Family 2: Thomas and Kathy have been married 45 years. They have four adult children, including Naomi, who has Down syndrome and lives with them. Naomi volunteers 8-10 hours a week at a local food bank. Kathy is a real estate agent who mostly works evenings and weekends when Thomas can be home with Naomi. At church, Kathy teaches the Sunday morning class for 2- and 3-year-olds and Naomi helps. Thomas is part of a men's Sunday school class and sings in the choir. Kathy has confided in you that Thomas was recently diagnosed with colon cancer. He will start chemo soon. Kathy wants to support her husband as much as possible while also keeping Naomi's routine consistent during Thomas's treatments and hopefully adding new social or service opportunities that Naomi would enjoy. How would your church support their family?   

Family 3: Jacob and Elizabeth recently gave birth to their fourth child, Cade. He was born prematurely and was diagnosed with cerebral palsy. He will be in the NICU for two more weeks and then require weekly follow up appointments and extra nursing care at home. Their older children are 6, 4, and 2 years old. Elizabeth is a stay-at-home mom who homeschools. Jacob works from home three days a week and commutes to the office the other days. They live in the suburbs of a major city, and Cade's hospital is forty-five minutes away (he will have his follow up appointments at this hospital). Jacob and Emily attend church regularly and host a small group in their home on Sunday nights for young families. The group eats a meal together and has two teen babysitters who watch the kids in the playroom while the parents have their Bible study time together. Your pastor has asked you to organize support for them as Cade transitions home.  

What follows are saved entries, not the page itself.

-- ==== Sys2Proof/Machine/Tiles.lean ====
section
/-! DEFINITION. Matrix tiles: their window, starting and halting, initialisation, context records, and the tile commands
(chapter 10). -/

namespace Sys2Proof.Machine

/-! ### Starting and halting (R286, R290) -/

/-- The tile's region is frozen, or has no cast (R297). -/
def State.tileShut (s : State) (t : Nat) : Bool :=
  s.frozen (tileRegion t) || !bit (s.get Reg.CAST_REGIONS_LOADED) (tileRegion t)
/-- A halted, unfaulted tile starts, or issues one step. In a frozen region, or in one without a cast, it does not; while the device
quiesces it halts again at once with CAUSE 3, to go on with the others. -/
def State.tileGo (s : State) (t : Nat) (step : Bool) : State :=
  if !s.fabricPowered || s.tileShut t || s.tileRuns t || s.flag (Reg.TSTAT_FAULTED t) then s
  else
    let s1 := if s.flag (Reg.TCTRL_FROM_PC t) && !step then
        (s.put (Reg.TSTAT_PC t) (s.get (Reg.TCTRL_PC t))).put (Reg.TSTART_ROW t) 0
      else s
    let s2 := (s1.setTx t { s1.tx t with step := step, haltReq := none }).put (Reg.TSTAT_RUN t) 1
    if s2.quiescing then
      let s3 := s2.tileHalted t 3
      { s3 with pwr := { s3.pwr with halted := s3.pwr.halted.filter (· != t) ++ [t] } }
    else s2
/-- START or STEP: during a context save or restore it waits, behind those that wait already (R293). -/
def State.tileStart (s : State) (t : Nat) (step : Bool) : State :=
  let x := s.tx t
  if x.ctx.isSome then s.setTx t { x with startWait := x.startWait ++ [step] } else s.tileGo t step
/-- A halt asked for with its CAUSE: at the present row or instruction boundary, or when the answer to the withdrawal of a stalled
request returns (R290). A halt that a command or the cast has asked for stands when the device quiesces or freezes meanwhile. -/
def State.tileHalt (s : State) (t cause : Nat) : State :=
  let x := s.tx t
  if !s.tileRuns t then s
  else match x.stall with
    | none => s.tileHalted t cause
    | some (k, sync) =>
      let s1 := s.setTx t { x with haltReq := some (min cause (x.haltReq.getD 3)) }
      if sync then s1.withdrawSync k else s1.withdrawHq k
/-- CLR_FAULT: TFAULT and FAULTED cleared. -/
def State.tileClear (s : State) (t : Nat) : State :=
  (s.clearRegs (tileWin t + 0x8010) (tileWin t + 0x8020)).put (Reg.TSTAT_FAULTED t) 0
/-- A write of TCTRL: the RW fields, then CLR_FAULT, HALT, START, STEP; a HALT leaves a running tile halting (R286). -/
def State.tctrlWrite (s : State) (t w : Nat) : State :=
  let s1 := (((s.put (Reg.TCTRL_ASID t) (bits w 24 8)).put (Reg.TCTRL_PC t) (bits w 8 12)).put (Reg.TCTRL_CTX t) (bits w 5 1)).put
    (Reg.TCTRL_FROM_PC t) (bits w 4 1)
  let s2 := if bit w 3 then s1.tileClear t else s1
  let s3 := if bit w 1 then s2.tileHalt t 0 else s2
  if bit w 1 && s2.tileRuns t then s3
  else if bit w 0 then s3.tileStart t false else if bit w 2 then s3.tileStart t true else s3
/-- TCTRL_START: a write of TCTRL with START set (R286). -/
def execTctrlStart (t : Fin 192) (w : Word) (s : State) : Host.Outcome State Fault Refusal :=
  .next (if s.fabricPowered && bit w.toNat 0 then s.tctrlWrite t.val w.toNat else s)
/-- TCTRL_STEP: a write of TCTRL with STEP set (R286). -/
def execTctrlStep (t : Fin 192) (w : Word) (s : State) : Host.Outcome State Fault Refusal :=
  .next (if s.fabricPowered && bit w.toNat 2 then s.tctrlWrite t.val w.toNat else s)
/-- TCTRL_HALT: a write of TCTRL with HALT set (R290). -/
def execTctrlHalt (t : Fin 192) (w : Word) (s : State) : Host.Outcome State Fault Refusal :=
  .next (if s.fabricPowered && bit w.toNat 1 then s.tctrlWrite t.val w.toNat else s)
/-- TCTRL_CLR_FAULT: a write of TCTRL with CLR_FAULT set (R286). -/
def execTctrlClrFault (t : Fin 192) (w : Word) (s : State) : Host.Outcome State Fault Refusal :=
  .next (if s.fabricPowered && bit w.toNat 3 then s.tctrlWrite t.val w.toNat else s)

/-! ### The window's memories (R285, R295) -/

/-- A window write while the tile runs: discarded, a held low word with it, and WERR sets. -/
def State.windowRefused (s : State) (req : Requester) (t lo hi : Nat) : State := ((s.takeHeld req lo hi).1).put (Reg.TSTAT_WERR t) 1
/-- An instruction's low word is held until its high word comes; the high word changes the instruction. -/
def State.instrWrite (s : State) (req : Requester) (t k : Nat) (high : Bool) (w : Nat) : State :=
  let a := tileWin t + 8 * k
  if s.tileRuns t then s.windowRefused req t a (a + 4)
  else if high then
    let r := s.takeHeld req a (a + 4)
    match r.2 with
    | [some lo] => (r.1.wput a lo).wput (a + 4) w
    | _ => r.1.wput (a + 4) w
  else s.hold req a w
/-- TILE_INSTR_WRITE (R285). -/
def execTileInstrWrite (req : Requester) (t : Fin 192) (k : Fin 4096) (high : Bool) (w : Word) (s : State) :
    Host.Outcome State Fault Refusal :=
  .next (if s.fabricPowered then s.instrWrite req t.val k.val high w.toNat else s)

/-! ### Initialisation (R176, R287) -/

/-- Whatever a tile waits for is taken back, and it no longer runs. -/
def State.tileKill (s : State) (t : Nat) : State :=
  let x := s.tx t
  let s1 := match x.stall with
    | some (k, true) => (s.withdrawSync k).dropOp k
    | some (k, false) => s.cancelHq k
    | none => s
  (((s1.setTx t { x with stall := none, haltReq := none, kept := none, step := false }).put (Reg.TSTAT_RUN t) 0).put
    (Reg.TSTAT_STALL t) 0).settleHalts
/-- A tile's initial state: registers and accumulators zeroed and empty, the fault cleared, halted at 0. TCTRL, TIRQ_EN, TEVT, CE, WERR
and TCYC stay. -/
def State.tileInit (s : State) (t : Nat) : State :=
  let w := tileWin t
  let s1 := s.tileKill t
  let s2 := { s1 with win := tclear s1.win (w + 0x9000) (w + 0x9540),
                      tu := { s1.tu with rows := tclear s1.tu.rows (t * 256) (t * 256 + 256) } }
  (((s2.clearRegs (w + 0x8040) (w + 0x8064)).tileClear t).put (Reg.TSTAT_PC t) 0).put (Reg.TSTAT_CAUSE t) 0 |>.put (Reg.TSTART_ROW t) 0

/-! ### Context records (R291–R294) -/

/-- The operands of a SAVED mask, in the record's order. -/
def savedOpnds (m : Nat) : List Opnd := maskOpnds m
/-- The SAVED mask of a save: all in FULL, the non-empty ones in LEAN. -/
def State.savedMask (s : State) (t : Nat) (full : Bool) : Nat :=
  if full then 0xFFF
  else ((maskOpnds 0xFFF).filter (fun o => !s.oEmpty t o)).foldl (fun m o => m + 2 ^ o.num) 0
/-- A record's length. -/
def ctxLen (saved : Nat) : Nat := 1280 + 1024 * popcount 12 saved
/-- The 1 KiB of an operand: its 16 rows as they read. -/
def State.opndBytes (s : State) (t : Nat) (o : Opnd) : List Byte := (List.range 16).flatMap (fun r => leBytes 64 (s.oRow t o r))
/-- The first eight bytes of the running cast's digest. -/
def State.cdig8 (s : State) : List Byte := s.cdig.take 8
/-- A context record (Table TILE-7). -/
def State.ctxRecord (s : State) (t : Nat) (full : Bool) : List Byte :=
  let m := s.savedMask t full
  [0x54, 0x58, 0x01, if full then 1 else 0] ++ leBytes 2 m ++ leBytes 2 (s.get (Reg.TSTAT_PC t)) ++ leBytes 1 (s.get (Reg.TSTART_ROW t)) ++
    leBytes 1 (s.get (Reg.TACC_ATYPE t)) ++ zeros 2 ++
    (List.range 8).flatMap (fun k => leBytes 4 (s.word (wordsTile t (0x8040 + 4 * k)))) ++
    leBytes 4 (s.word (wordsTile t 0x8060)) ++ s.cdig8 ++ zeros 8 ++
    (List.range 32).flatMap (fun k => leBytes 4 (s.sreg t k)) ++ (List.range 8).flatMap (fun k => leBytes 8 (s.preg t k)) ++
    (List.range 16).flatMap (fun k => leBytes 64 (s.vreg t k)) ++ (savedOpnds m).flatMap (s.opndBytes t)
/-- A recorded TSHAPE word is out of range. -/
def shapeBad (w : Nat) : Bool :=
  let ty := bits w 24 4
  let r := bits w 16 5
  let c := bits w 0 7
  decide (9 < ty ∨ r = 0 ∨ 16 < r ∨ c = 0 ∨ 64 < c) || bits w 28 3 != 0 || bits w 21 3 != 0 || bits w 7 9 != 0 ||
    (ty != 0 && !wholeElems ty c)
/-- An ATYPE byte with a 3 in it. -/
def atypeBad (a : Nat) : Bool := (List.range 4).any (fun k => bits a (2 * k) 2 == 3)
/-- The recorded shape words. -/
def ctxShape (h : List Byte) (k : Nat) : Nat := leAt h (0xC + 4 * k) 4
/-- The DETAIL of CTX_BAD that a record's header gives, none where it is accepted (R294, Table TISA-5), in the order of R294's list. -/
def State.ctxBad (s : State) (h : List Byte) : Option Nat :=
  let saved := leAt h 4 2
  let tacc := leAt h 0x2C 4
  let lean := (List.range 8).foldl (fun m k => m + (if bit (ctxShape h k) 31 then 0 else 2 ^ k)) 0 +
    (List.range 4).foldl (fun m k => m + (if bit tacc (8 + k) then 0 else 2 ^ (8 + k))) 0
  if leAt h 0 2 ≠ 0x5854 ∨ leAt h 2 1 ≠ 1 then some 1
  else if !(leAt h 3 1 == 0 && saved == lean) && !(leAt h 3 1 == 1 && saved == 0xFFF) then some 2
  else if (List.range 8).any (fun k => shapeBad (ctxShape h k)) || bits tacc 12 20 != 0 || atypeBad tacc || atypeBad (leAt h 9 1) ||
      decide (0xFFF < leAt h 6 2 ∨ 15 < leAt h 8 1) then some 5
  else if slice h 0x30 8 ≠ s.cdig8 then some 3
  else none
/-- A register or accumulator loaded from its 1 KiB of the record, or zeroed and empty; its shape and TYPE, or its ATYPE, are the record's
either way (R294). -/
def State.ctxOpnd (s : State) (t : Nat) (h body : List Byte) (o : Opnd) : State :=
  let saved := leAt h 4 2
  let empty := if o.acc then bit (leAt h 0x2C 4) (8 + o.k) else bit (ctxShape h o.k) 31
  let s1 := if o.acc then s.setAtype t o.k (bits (leAt h 9 1) (2 * o.k) 2)
    else ((s.put (Reg.TSHAPE_TYPE t o.k) (bits (ctxShape h o.k) 24 4)).setShape t o.k (bits (ctxShape h o.k) 16 5) (bits (ctxShape h o.k) 0 7))
  if bit saved o.num && !empty then
    let off := 1024 * popcount o.num saved
    let s2 := (List.range 16).foldl (fun s r =>
      s.putRow t o r (if s.oRows t o ≤ r then 0 else cut (8 * s.oColb t o) (leAt body (off + 64 * r) 64))) s1
    s2.setEmpty t o false
  else (s1.zeroRows t o).setEmpty t o true
/-- A restored record loaded (R294). -/
def State.ctxLoad (s : State) (t : Nat) (h body : List Byte) : State :=
  let s1 := (List.range 32).foldl (fun s k => s.setSreg t k (leAt h (0x40 + 4 * k) 4)) s
  let s2 := (List.range 8).foldl (fun s k => s.setPreg t k (leAt h (0xC0 + 8 * k) 8)) s1
  let s3 := (List.range 16).foldl (fun s k => s.setVreg t k (leAt h (0x100 + 64 * k) 64)) s2
  let s4 := (s3.put (Reg.TSTAT_PC t) (leAt h 6 2)).put (Reg.TSTART_ROW t) (leAt h 8 1)
  (maskOpnds 0xFFF).foldl (fun s o => s.ctxOpnd t h body o) s4
/-- A record's place breaks R293: unaligned, outside memory, or in a DOZE save area. -/
def State.ctxAddrBad (s : State) (a n : Nat) : Bool :=
  a % 64 != 0 || !s.allMem a n || (blocks64 a n).any (fun b => s.inSave b)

Here are the details from the assignment: they have to 

  1. ​​Describe the support system that currently exists for them at church 

  2. Create a family care plan that will meet their practical and spiritual needs 

  3. Include at least two resources you would recommend for the family. Can be books, podcasts, parachurch organizations that offer support, people to follow on social media they can relate to, or video resources

I hope that talking about family care plans and the biblical example of kindness that inspired the idea was helpful to you today! Caring for families is an important part of what we do as ministry leaders. In fact, at Disability and the Church, our conference that’s happening May 1-3 in Orlando, we have many sessions that would help you learn how to care for families in your church! Here are just some of the sessions: The Impact of Disabilities on Marriage - Joan & Jerry Borton, Dr. Todd & Kristin Evans, Rev. Dan & Rev. Dr. Stephanie Holmes, Faith and The Special Needs Single Father - John Felageller, Caring for Others from Your “Sweet Spots” - Lisa Jamieson, Addressing Mental Health Risks for Parent Caregivers - Kristin & Todd Evans, The 411 on Ministry to Special Needs Dads - Steve Chatman, and Siblings: The Forgotten Family Member - Tom Jones

You can find out more about Disability and the Church conference at keyministry.org/datc2024 

Thanks for spending part of your day with me! Before you move on to what’s next on your to do list, take a minute to pray for the families in your church. Pray that they would feel supported by your church and the friends they have made there. Pray for the schedule and routine changes they will experience this month because of spring break and Easter. Pray for strength and pray for joy.